# Assigned task
Of the entries below, return only those lines from the line with "gone := words.foldl" to the line with "mmod k.l1 (wd", exactly, both included.

◇ ◇ ◇

/-- Writing back every registered word of an L1 tag and removing the tag (R270, R272). (DESIGN CHOICE, log 14) -/
def l1Evict (s : State) (c region : Nat) : State :=
  match mfind (s.core c).l1 region with
  | none => s
  | some t =>
    let s := deliverRegs s c (fun word => word / 128 == region)
    let s := (List.range 128).foldl (fun s i => if t.reg.getLsbD i then writeBackWord s (region * 128 + i) false else s) s
    s.modCore c (fun k => { k with l1 := mdel k.l1 region })

/-- An L1 tag for a region, made if absent; a full set of eight evicts its lowest region first (R268).
(DESIGN CHOICE, log 14) -/
def l1Alloc (s : State) (c region g dev : Nat) : State :=
  if (mfind (s.core c).l1 region).isSome then s
  else
    let sets := max 1 ((s.core c).l1size / 512 / 8)
    let same := (s.core c).l1.filter (fun e => e.1 % sets == region % sets)
    let s := if same.length ≥ 8 then (match same with
      | e :: _ => l1Evict s c e.1
      | [] => s) else s
    let t : L1Tag :=
      { grain := g, valid := 0, fresh := 0, ver := [], reg := 0, part := [], gone := 0, wrote := [], data := [], dev := dev }
    s.modCore c (fun k => { k with l1 := mset k.l1 region t })

/-- The byte that a core's fill takes: its own registered byte, a byte of its own write-through that is still on the link,
the newest first (R290), else the home's. -/
def fillByte (s : State) (c key : Nat) : Byte :=
  match ownByte (s.core c) key with
  | some b => b
  | none =>
    if keyLocal key then cohByte s key else
    s.msgs.foldl (fun b m => match m.body with
      | .through a bs => if m.warp / 128 = c && decide (a ≤ key) && decide (key < a + bs.length) then bs.getD (key - a) 0 else b
      | _ => b) (cohByte s key)

/-- The mask of the words of the grain that holds offset `off`. -/
def grainWords (g off : Nat) : BitVec 128 :=
  let n := grainBytes g / 4
  BitVec.ofNat 128 ((2 ^ n - 1) * 2 ^ (off / grainBytes g * n))

/-- Filling the grain of a key from its home, keeping the core's own registered words (R269, R270); a word with an uncorrectable
error is not held (R286). -/
def l1Fill (s : State) (c key g dev : Nat) : State :=
  let s := l1Alloc s c (key / 512) g dev
  let n := grainBytes g
  let b := key / n * n
  let s := forwardRead s (some c) b n
  let bs := (List.range n).map (fun i => fillByte s c (b + i))
  let s := if keyLocal b then (List.range ((n + 127) / 128)).foldl (fun s i => l2Touch s (b / 128 + i)) s else s
  let v := grainVer s g b
  let bad := fun (key : Nat) => (ownByte (s.core c) key).isNone && homeErr s key 1
  let lost := (List.range (n / 4)).foldl (fun (m : BitVec 128) i =>
    if (List.range 4).any (fun j => bad (b + 4 * i + j)) then m ||| BitVec.ofNat 128 (2 ^ (b % 512 / 4 + i)) else m) 0
  let upd := fun (t : L1Tag) =>
      { t with valid := t.valid ||| grainSectors g (key % 512),
               fresh := t.fresh ||| BitVec.ofNat 16 (2 ^ (key % 512 / n)),
               ver := mset t.ver (key % 512 / n) v,
               gone := (t.gone &&& ~~~(grainWords g (key % 512))) ||| lost,
               data := memWrite t.data (b % 512) bs }
  s.modCore c (fun k => { k with l1 := mmod k.l1 (key / 512) upd })

/-- Whether a core's L1 may serve a byte to an ordinary load: a registered word, or a fresh grain (R270). -/
def l1Hit (s : State) (c key : Nat) : Bool :=
  match mfind (s.core c).l1 (key / 512) with
  | none => false
  | some t => t.own (key % 512) ||
      (t.valid.getLsbD (key % 512 / 32) && t.fresh.getLsbD (key % 512 / grainBytes t.grain) &&
        !t.gone.getLsbD (key % 512 / 4))
/-- Whether it holds a copy at all, fresh or stale (R187). -/
def l1Has (s : State) (c key : Nat) : Bool :=
  match mfind (s.core c).l1 (key / 512) with
  | none => false
  | some t => t.own (key % 512) || (t.valid.getLsbD (key % 512 / 32) && !t.gone.getLsbD (key % 512 / 4))
def l1Byte (s : State) (c key : Nat) : Byte :=
  match mfind (s.core c).l1 (key / 512) with
  | none => 0
  | some t => memByte t.data (key % 512)
/-- The version of a core's copy of a grain. -/
def l1Ver (s : State) (c key : Nat) : Option Nat :=
  match mfind (s.core c).l1 (key / 512) with
  | none => none
  | some t => mfind t.ver (key % 512 / grainBytes t.grain)

/-- A load's bytes of one sector, seen together (R298): all from the L1 copy where the coherence rules permit it for each, else
after a fill of the grain, which performs the load at its home (R293, R396). (DEDUCED, log 21) -/
def l1Run (s : State) (w c g dev : Nat) (keys : List Nat) : State :=
  match keys with
  | [] => s
  | k :: _ => if keys.all (l1Hit s c) then s else countFor (countFor (l1Fill s c k g dev) w 3 1) w 4 1

/-- Words whose registration, or notice of a write to a word read through, a store must send (R272). -/
def needsMsg (s : State) (c word : Nat) (wasReg : Bool) : Option Bool :=
  match mfind s.words word with
  | some (.reg b) => if b = c then none else some true
  | some (.regrd b) => if b = c then some false else some true
  | none => if wasReg then none else some true

/-- Whether the home of a byte stalls the accesses of a die: another die's partition that is being reset (R428), or another device
that does not answer (R433). -/
def homeDown (s : State) (die key : Nat) : Bool :=
  if keyLocal key then homeDie s key != die && (s.die (homeDie s key)).resetting else (mfind s.silent (keyDev key)).isSome
/-- A message that cannot reach its home (R428, R433): the home stalls, or no port has room for it. -/
def msgStuck (s : State) (m : Msg) : Bool :=
  homeDown s (dieOf m.warp) m.body.key ||
    (!keyLocal m.body.key && m.port.isNone && (portFor s (keyDev m.body.key)).isNone)

/-- Whether the home of a place is on a die that is being reset: what reaches it from outside waits (R428). -/
def homeStalls (s : State) (key : Nat) : Bool := keyLocal key && (s.die (homeDie s key)).resetting
/-- The same of any byte of a range: homes change at granules of 4 KiB (R271). -/
def rangeStalls (s : State) (key n : Nat) : Bool :=
  (List.range (n / 4096 + 2)).any (fun i => homeStalls s (min (key + 4096 * i) (key + n - 1)))

/-- Sending a message to a home; it arrives after the message latency. `w` waits for its acknowledgement. One to another device's
memory stands in its port's replay buffer until then (R433). -/
def sendMsg (s : State) (w : Nat) (body : HomeMsg) : State :=
  let id := s.nextId
  let port := if keyLocal body.key then none else
    (portFor s (keyDev body.key)).map (fun p => (p, (mget s.ports p UaPort.fresh).nextSeq))
  let s := match port with
    | none => s
    | some (p, n) =>
      let q := mget s.ports p UaPort.fresh
      { s with ports := mset s.ports p { q with nextSeq := n + 1, replay := q.replay ++ [(n, true)] } }
  let s := { s with msgs := s.msgs ++ [({ id := id, warp := w, body := body, fault := none, port := port } : Msg)] }
  ((s.usedId).modWarp w (fun x => { x with unacked := x.unacked ++ [id] })).after s.lat.hop (body.event id)

/-- What a store of a core's own warp sends for a word (R272): a registration or a notice; for a word whose registration
by the core is still on its way, the warp waits for that one. -/
def storeMsg (s : State) (c w word : Nat) (wasReg : Bool) : State :=
  match s.msgs.find? (fun m => m.body == .register word c) with
  | some m => s.modWarp w (fun x => { x with unacked := if x.unacked.contains m.id then x.unacked else x.unacked ++ [m.id] })
  | none =>
    match needsMsg s c word wasReg with
    | some true => sendMsg s w (.register word c)
    | some false => sendMsg s w (.notice word c)
    | none => s
/-- Writing bytes at offset `o` into a tag's copy; `reg` registers the words, noting which bytes of a word are its
own until its registration has reached the home (R291). -/
def L1Tag.write (t : L1Tag) (clk o : Nat) (bs : List Byte) (reg : Bool) : L1Tag :=
  let words := (List.range ((o + bs.length - 1) / 4 + 1 - o / 4)).map (o / 4 + ·)
  let bit := fun (i : Nat) => BitVec.ofNat 128 (2 ^ i)
  let mask := fun (i : Nat) =>
    (List.range 4).foldl (fun m j => if decide (o ≤ 4 * i + j) && decide (4 * i + j < o + bs.length) then m ||| 2 ^ j else m) 0
  let part := fun (p : NMap Nat) (i : Nat) =>
    let m := mask i ||| (if t.reg.getLsbD i then mget p i 15 else 0)
    if m = 15 then mdel p i else mset p i m
  { t with data := memWrite t.data o bs,
           reg := if reg then words.foldl (fun r i => r ||| bit i) t.reg else t.reg,
           gone := words.foldl (fun g i => if mask i = 15 then g &&& ~~~bit i else g) t.gone,
           part := if reg then words.foldl part t.part else t.part,
           wrote := if reg then words.foldl (fun m i => mset m i clk) t.wrote else t.wrote }
/-- A core's other copies of a location follow a store: its L1 copy that of a stash line, its stash lines, but for `except`, that of
the L1 or of one another (R184, R290). -/
def followStash (k : Core) (clk key : Nat) (bs : List Byte) (except : Option Nat) : Core :=
  { k with slines := k.slines.map (fun e =>
      if e.2.dev = key / 128 * 128 && some e.1 != except then (e.1, e.2.write clk (key % 128) bs false) else e) }
def followL1 (k : Core) (clk key : Nat) (bs : List Byte) : Core :=
  { k with l1 := mmod k.l1 (key / 512) (fun t => t.write clk (key % 512) bs false) }
/-- A core's copies of some words are given up: what the core reads next comes from their home (R290, R291). -/
def dropWords (s : State) (c key n : Nat) : State :=
  let words := (List.range ((key + n - 1) / 4 + 1 - key / 4)).map (key / 4 + ·)
  if (s.core c).l1.isEmpty && (s.core c).slines.isEmpty then s else
  s.modCore c (fun k => words.foldl (fun k wd =>
    modStash { k with l1 := mmod k.l1 (wd / 128) (fun t => { t with gone := t.gone ||| BitVec.ofNat 128 (2 ^ (wd % 128)) }) } (wd * 4)
      (fun u => { u with gone := u.gone ||| BitVec.ofNat 128 (2 ^ (wd % 32)) })) k)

◇ ◇ ◇

# Expected output
           gone := words.foldl (fun g i => if mask i = 15 then g &&& ~~~bit i else g) t.gone,
           part := if reg then words.foldl part t.part else t.part,
           wrote := if reg then words.foldl (fun m i => mset m i clk) t.wrote else t.wrote }
/-- A core's other copies of a location follow a store: its L1 copy that of a stash line, its stash lines, but for `except`, that of
the L1 or of one another (R184, R290). -/
def followStash (k : Core) (clk key : Nat) (bs : List Byte) (except : Option Nat) : Core :=
  { k with slines := k.slines.map (fun e =>
      if e.2.dev = key / 128 * 128 && some e.1 != except then (e.1, e.2.write clk (key % 128) bs false) else e) }
def followL1 (k : Core) (clk key : Nat) (bs : List Byte) : Core :=
  { k with l1 := mmod k.l1 (key / 512) (fun t => t.write clk (key % 512) bs false) }
/-- A core's copies of some words are given up: what the core reads next comes from their home (R290, R291). -/
def dropWords (s : State) (c key n : Nat) : State :=
  let words := (List.range ((key + n - 1) / 4 + 1 - key / 4)).map (key / 4 + ·)
  if (s.core c).l1.isEmpty && (s.core c).slines.isEmpty then s else
  s.modCore c (fun k => words.foldl (fun k wd =>
    modStash { k with l1 := mmod k.l1 (wd / 128) (fun t => { t with gone := t.gone ||| BitVec.ofNat 128 (2 ^ (wd % 128)) }) } (wd * 4)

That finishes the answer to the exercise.